■ **Problem to solve**: Using the data below, return the stretch from the line that contains "p x).clock = s.clock := rfl" through the line that contains "p x).cores = s.cores := rfl", both included, exactly as it stands and nothing beyond it.

[Extracted data entries]
****
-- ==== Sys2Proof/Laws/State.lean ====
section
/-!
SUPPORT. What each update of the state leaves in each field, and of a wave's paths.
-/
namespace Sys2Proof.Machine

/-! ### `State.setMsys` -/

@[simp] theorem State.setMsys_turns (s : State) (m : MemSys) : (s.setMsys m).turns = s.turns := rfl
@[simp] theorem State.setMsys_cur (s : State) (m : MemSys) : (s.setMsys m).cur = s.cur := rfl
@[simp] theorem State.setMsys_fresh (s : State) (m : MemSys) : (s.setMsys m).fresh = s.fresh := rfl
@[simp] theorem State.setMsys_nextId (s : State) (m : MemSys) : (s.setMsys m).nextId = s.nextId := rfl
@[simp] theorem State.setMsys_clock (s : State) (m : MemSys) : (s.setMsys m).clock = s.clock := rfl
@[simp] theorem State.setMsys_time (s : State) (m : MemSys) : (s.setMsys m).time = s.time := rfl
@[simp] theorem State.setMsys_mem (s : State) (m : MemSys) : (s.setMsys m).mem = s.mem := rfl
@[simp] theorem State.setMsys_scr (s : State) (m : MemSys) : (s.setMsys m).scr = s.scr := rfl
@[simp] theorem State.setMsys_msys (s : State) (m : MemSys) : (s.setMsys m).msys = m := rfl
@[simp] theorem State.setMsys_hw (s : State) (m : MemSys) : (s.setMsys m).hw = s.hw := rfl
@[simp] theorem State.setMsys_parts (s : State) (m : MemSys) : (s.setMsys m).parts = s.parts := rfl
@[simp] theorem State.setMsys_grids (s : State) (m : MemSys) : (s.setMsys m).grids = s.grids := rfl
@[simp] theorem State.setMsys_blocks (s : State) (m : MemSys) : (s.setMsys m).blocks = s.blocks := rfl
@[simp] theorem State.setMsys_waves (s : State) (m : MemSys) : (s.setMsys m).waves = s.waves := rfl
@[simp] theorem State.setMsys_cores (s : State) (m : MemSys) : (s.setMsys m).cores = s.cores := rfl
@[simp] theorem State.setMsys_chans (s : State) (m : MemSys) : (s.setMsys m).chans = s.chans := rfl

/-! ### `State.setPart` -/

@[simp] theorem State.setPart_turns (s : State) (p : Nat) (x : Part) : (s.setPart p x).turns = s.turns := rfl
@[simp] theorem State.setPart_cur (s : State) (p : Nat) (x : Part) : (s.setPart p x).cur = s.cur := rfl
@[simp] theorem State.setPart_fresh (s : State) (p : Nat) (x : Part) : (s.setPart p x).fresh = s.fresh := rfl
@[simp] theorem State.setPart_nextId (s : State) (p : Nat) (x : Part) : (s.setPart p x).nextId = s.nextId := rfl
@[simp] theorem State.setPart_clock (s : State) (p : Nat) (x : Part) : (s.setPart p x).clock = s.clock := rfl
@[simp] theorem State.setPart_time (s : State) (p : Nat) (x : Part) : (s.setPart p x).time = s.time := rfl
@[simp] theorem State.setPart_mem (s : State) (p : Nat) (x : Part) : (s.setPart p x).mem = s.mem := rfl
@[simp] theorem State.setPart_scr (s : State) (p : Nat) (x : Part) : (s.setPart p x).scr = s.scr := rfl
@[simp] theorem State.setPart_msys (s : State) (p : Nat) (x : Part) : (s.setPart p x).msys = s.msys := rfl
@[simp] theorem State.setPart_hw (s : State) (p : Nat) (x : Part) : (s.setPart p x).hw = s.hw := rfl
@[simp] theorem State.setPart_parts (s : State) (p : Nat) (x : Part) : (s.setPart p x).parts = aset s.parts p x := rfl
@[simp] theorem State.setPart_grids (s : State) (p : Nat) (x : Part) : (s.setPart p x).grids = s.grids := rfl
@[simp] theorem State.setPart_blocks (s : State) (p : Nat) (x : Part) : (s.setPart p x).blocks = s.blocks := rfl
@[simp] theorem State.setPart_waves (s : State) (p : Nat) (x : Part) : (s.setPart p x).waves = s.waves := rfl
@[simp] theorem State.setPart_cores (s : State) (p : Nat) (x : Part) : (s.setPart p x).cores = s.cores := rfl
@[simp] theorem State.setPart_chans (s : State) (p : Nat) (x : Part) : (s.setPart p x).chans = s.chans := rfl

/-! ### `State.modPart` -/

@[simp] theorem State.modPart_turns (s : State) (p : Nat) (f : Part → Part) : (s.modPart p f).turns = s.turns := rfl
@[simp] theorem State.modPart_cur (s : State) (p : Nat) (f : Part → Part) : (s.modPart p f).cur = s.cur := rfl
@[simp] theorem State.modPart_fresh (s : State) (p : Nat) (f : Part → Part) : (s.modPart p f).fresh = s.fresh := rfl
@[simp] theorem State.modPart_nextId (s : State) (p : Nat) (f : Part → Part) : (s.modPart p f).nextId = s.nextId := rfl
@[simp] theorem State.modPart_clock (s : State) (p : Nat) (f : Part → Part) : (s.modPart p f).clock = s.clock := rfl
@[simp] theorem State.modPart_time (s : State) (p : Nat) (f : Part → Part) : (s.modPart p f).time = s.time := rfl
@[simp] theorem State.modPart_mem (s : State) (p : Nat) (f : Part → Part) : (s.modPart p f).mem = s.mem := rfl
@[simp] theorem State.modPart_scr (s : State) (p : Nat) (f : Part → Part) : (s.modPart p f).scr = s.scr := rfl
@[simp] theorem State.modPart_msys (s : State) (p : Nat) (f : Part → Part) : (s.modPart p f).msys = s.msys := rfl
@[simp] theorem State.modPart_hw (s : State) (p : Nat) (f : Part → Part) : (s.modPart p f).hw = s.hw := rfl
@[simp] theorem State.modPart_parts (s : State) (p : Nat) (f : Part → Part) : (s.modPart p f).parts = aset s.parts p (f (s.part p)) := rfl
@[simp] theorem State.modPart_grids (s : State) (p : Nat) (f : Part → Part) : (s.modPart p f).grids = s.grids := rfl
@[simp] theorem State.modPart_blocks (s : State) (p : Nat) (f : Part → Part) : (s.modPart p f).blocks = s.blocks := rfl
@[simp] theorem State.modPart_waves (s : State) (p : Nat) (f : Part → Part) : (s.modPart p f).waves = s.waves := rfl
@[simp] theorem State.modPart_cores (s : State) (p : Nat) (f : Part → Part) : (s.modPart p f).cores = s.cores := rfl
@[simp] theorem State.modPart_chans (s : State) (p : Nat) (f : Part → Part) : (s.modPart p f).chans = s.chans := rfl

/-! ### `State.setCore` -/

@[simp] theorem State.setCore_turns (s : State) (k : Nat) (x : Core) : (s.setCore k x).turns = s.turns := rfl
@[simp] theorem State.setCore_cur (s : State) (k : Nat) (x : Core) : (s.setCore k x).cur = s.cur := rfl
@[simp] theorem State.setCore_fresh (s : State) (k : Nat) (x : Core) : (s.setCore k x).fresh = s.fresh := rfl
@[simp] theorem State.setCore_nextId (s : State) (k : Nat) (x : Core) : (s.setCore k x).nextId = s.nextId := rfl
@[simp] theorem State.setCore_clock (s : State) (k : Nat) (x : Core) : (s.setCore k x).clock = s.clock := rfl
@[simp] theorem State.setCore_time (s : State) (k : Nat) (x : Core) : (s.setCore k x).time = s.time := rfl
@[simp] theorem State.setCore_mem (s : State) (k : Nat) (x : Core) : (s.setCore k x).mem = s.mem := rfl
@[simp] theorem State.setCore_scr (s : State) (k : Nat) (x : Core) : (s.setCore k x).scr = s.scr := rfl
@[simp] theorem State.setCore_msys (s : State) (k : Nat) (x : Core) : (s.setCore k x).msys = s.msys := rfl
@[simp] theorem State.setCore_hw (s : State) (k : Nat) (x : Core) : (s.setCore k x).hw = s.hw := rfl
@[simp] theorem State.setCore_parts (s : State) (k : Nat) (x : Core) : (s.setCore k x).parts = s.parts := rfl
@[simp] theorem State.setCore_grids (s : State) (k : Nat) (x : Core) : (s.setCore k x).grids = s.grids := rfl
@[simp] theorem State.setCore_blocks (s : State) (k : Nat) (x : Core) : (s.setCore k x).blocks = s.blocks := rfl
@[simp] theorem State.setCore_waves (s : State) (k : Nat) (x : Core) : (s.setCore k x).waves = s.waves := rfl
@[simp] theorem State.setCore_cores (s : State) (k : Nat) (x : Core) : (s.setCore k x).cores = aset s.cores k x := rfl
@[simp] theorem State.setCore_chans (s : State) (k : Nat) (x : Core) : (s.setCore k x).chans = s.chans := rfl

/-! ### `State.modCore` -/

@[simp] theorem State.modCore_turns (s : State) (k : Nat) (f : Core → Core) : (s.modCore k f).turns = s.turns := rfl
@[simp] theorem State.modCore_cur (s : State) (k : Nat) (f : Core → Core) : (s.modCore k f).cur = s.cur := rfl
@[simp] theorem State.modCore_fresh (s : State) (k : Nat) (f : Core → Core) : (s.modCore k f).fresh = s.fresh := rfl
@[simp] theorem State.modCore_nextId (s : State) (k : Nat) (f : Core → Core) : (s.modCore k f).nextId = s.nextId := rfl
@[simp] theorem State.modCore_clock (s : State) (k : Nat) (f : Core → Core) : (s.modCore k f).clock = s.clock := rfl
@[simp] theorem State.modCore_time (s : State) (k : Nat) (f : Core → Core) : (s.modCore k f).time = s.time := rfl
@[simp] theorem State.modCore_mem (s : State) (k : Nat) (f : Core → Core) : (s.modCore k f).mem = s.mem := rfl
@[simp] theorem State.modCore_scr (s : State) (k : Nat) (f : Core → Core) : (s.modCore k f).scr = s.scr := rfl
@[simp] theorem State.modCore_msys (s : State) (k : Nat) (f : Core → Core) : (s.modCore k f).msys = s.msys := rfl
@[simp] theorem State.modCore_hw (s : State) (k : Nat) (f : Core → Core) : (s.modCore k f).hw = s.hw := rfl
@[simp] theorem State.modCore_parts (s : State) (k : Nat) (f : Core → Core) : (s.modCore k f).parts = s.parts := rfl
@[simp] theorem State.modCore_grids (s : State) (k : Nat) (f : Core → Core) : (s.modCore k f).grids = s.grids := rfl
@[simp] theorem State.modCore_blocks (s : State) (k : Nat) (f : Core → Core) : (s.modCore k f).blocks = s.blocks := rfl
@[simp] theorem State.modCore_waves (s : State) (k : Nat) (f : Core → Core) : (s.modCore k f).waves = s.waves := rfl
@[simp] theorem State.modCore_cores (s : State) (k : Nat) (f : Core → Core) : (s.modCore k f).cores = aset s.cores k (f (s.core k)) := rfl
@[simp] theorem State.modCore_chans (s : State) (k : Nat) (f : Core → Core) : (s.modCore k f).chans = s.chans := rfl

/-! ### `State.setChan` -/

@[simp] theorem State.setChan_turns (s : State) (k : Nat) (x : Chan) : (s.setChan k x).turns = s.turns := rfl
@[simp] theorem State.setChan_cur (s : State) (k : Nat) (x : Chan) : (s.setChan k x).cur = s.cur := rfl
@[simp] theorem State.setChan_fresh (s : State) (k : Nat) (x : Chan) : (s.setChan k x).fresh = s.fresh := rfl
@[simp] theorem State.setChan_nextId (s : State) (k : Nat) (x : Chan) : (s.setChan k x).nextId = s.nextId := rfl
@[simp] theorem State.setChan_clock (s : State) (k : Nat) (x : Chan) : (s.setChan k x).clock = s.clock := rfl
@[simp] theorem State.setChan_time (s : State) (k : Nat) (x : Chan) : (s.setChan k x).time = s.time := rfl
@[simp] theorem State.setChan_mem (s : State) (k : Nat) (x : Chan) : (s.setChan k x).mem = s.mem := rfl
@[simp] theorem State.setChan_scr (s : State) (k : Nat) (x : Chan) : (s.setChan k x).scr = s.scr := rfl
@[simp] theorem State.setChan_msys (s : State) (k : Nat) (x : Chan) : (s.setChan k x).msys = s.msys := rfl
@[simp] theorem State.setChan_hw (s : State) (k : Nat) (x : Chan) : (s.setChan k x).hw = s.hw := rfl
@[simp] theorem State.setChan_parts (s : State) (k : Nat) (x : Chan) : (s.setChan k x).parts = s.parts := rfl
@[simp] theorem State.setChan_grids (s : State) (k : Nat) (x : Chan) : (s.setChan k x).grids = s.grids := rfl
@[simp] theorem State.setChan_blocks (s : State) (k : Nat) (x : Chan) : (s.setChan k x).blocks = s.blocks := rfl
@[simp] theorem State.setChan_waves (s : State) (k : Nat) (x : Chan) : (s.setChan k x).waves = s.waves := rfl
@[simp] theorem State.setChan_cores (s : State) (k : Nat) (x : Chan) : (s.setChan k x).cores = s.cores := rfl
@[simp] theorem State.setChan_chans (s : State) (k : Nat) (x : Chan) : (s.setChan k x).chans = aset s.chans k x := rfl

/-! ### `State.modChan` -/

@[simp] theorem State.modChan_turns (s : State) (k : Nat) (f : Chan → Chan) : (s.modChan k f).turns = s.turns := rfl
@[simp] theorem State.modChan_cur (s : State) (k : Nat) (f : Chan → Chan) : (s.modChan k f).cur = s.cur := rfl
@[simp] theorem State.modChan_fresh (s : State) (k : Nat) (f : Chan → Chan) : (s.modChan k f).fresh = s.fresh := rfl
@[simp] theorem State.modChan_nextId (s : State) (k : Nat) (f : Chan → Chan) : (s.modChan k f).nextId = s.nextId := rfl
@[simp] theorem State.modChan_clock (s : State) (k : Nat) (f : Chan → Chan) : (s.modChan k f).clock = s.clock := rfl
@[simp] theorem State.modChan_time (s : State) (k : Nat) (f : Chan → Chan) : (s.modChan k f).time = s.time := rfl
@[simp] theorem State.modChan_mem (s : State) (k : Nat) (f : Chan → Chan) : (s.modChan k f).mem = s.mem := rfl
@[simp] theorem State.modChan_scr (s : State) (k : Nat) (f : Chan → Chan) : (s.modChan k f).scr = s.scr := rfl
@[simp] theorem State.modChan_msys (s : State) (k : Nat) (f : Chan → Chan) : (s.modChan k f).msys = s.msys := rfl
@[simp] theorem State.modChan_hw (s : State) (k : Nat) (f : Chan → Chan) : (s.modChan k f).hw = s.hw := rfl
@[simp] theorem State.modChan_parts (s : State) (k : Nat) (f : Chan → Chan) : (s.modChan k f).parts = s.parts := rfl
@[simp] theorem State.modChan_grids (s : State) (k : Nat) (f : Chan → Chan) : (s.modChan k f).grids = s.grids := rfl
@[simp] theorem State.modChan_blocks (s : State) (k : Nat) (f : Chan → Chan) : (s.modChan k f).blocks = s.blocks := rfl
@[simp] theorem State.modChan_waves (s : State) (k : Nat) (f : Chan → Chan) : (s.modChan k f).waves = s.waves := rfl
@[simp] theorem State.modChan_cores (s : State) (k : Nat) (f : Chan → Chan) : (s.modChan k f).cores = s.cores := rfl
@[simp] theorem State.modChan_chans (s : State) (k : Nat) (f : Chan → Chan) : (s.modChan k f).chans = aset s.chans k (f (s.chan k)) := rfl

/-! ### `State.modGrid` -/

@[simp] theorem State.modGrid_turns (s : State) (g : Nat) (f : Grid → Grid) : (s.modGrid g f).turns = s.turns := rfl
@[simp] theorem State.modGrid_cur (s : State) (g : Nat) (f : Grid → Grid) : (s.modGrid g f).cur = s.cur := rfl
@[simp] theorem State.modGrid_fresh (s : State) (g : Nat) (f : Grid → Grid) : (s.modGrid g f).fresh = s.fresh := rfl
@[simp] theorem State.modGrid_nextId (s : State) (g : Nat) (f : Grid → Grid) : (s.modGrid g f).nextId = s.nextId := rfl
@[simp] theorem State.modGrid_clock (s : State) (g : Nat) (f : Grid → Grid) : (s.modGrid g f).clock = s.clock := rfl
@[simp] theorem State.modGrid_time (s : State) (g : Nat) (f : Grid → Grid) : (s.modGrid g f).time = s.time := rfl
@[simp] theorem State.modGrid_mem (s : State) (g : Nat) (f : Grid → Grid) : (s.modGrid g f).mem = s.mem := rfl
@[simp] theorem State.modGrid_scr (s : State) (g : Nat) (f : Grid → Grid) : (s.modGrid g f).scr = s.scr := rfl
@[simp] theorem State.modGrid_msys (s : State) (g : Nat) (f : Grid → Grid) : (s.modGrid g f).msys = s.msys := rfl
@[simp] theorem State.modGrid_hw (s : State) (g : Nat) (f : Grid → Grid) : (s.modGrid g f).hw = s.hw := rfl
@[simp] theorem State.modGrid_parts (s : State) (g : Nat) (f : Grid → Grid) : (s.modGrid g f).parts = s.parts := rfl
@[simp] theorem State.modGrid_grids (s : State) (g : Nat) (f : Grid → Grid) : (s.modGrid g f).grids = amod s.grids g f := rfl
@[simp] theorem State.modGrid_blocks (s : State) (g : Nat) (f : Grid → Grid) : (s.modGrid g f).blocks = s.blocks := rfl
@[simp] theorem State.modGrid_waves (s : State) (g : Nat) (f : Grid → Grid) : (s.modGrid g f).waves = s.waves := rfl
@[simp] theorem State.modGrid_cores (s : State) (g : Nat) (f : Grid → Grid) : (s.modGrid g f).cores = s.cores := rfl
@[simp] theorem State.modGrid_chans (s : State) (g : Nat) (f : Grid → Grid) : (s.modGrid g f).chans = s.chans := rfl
****
■ **Answer**:
@[simp] theorem State.setPart_clock (s : State) (p : Nat) (x : Part) : (s.setPart p x).clock = s.clock := rfl
@[simp] theorem State.setPart_time (s : State) (p : Nat) (x : Part) : (s.setPart p x).time = s.time := rfl
@[simp] theorem State.setPart_mem (s : State) (p : Nat) (x : Part) : (s.setPart p x).mem = s.mem := rfl
@[simp] theorem State.setPart_scr (s : State) (p : Nat) (x : Part) : (s.setPart p x).scr = s.scr := rfl
@[simp] theorem State.setPart_msys (s : State) (p : Nat) (x : Part) : (s.setPart p x).msys = s.msys := rfl
@[simp] theorem State.setPart_hw (s : State) (p : Nat) (x : Part) : (s.setPart p x).hw = s.hw := rfl
@[simp] theorem State.setPart_parts (s : State) (p : Nat) (x : Part) : (s.setPart p x).parts = aset s.parts p x := rfl
@[simp] theorem State.setPart_grids (s : State) (p : Nat) (x : Part) : (s.setPart p x).grids = s.grids := rfl
@[simp] theorem State.setPart_blocks (s : State) (p : Nat) (x : Part) : (s.setPart p x).blocks = s.blocks := rfl
@[simp] theorem State.setPart_waves (s : State) (p : Nat) (x : Part) : (s.setPart p x).waves = s.waves := rfl
@[simp] theorem State.setPart_cores (s : State) (p : Nat) (x : Part) : (s.setPart p x).cores = s.cores := rfl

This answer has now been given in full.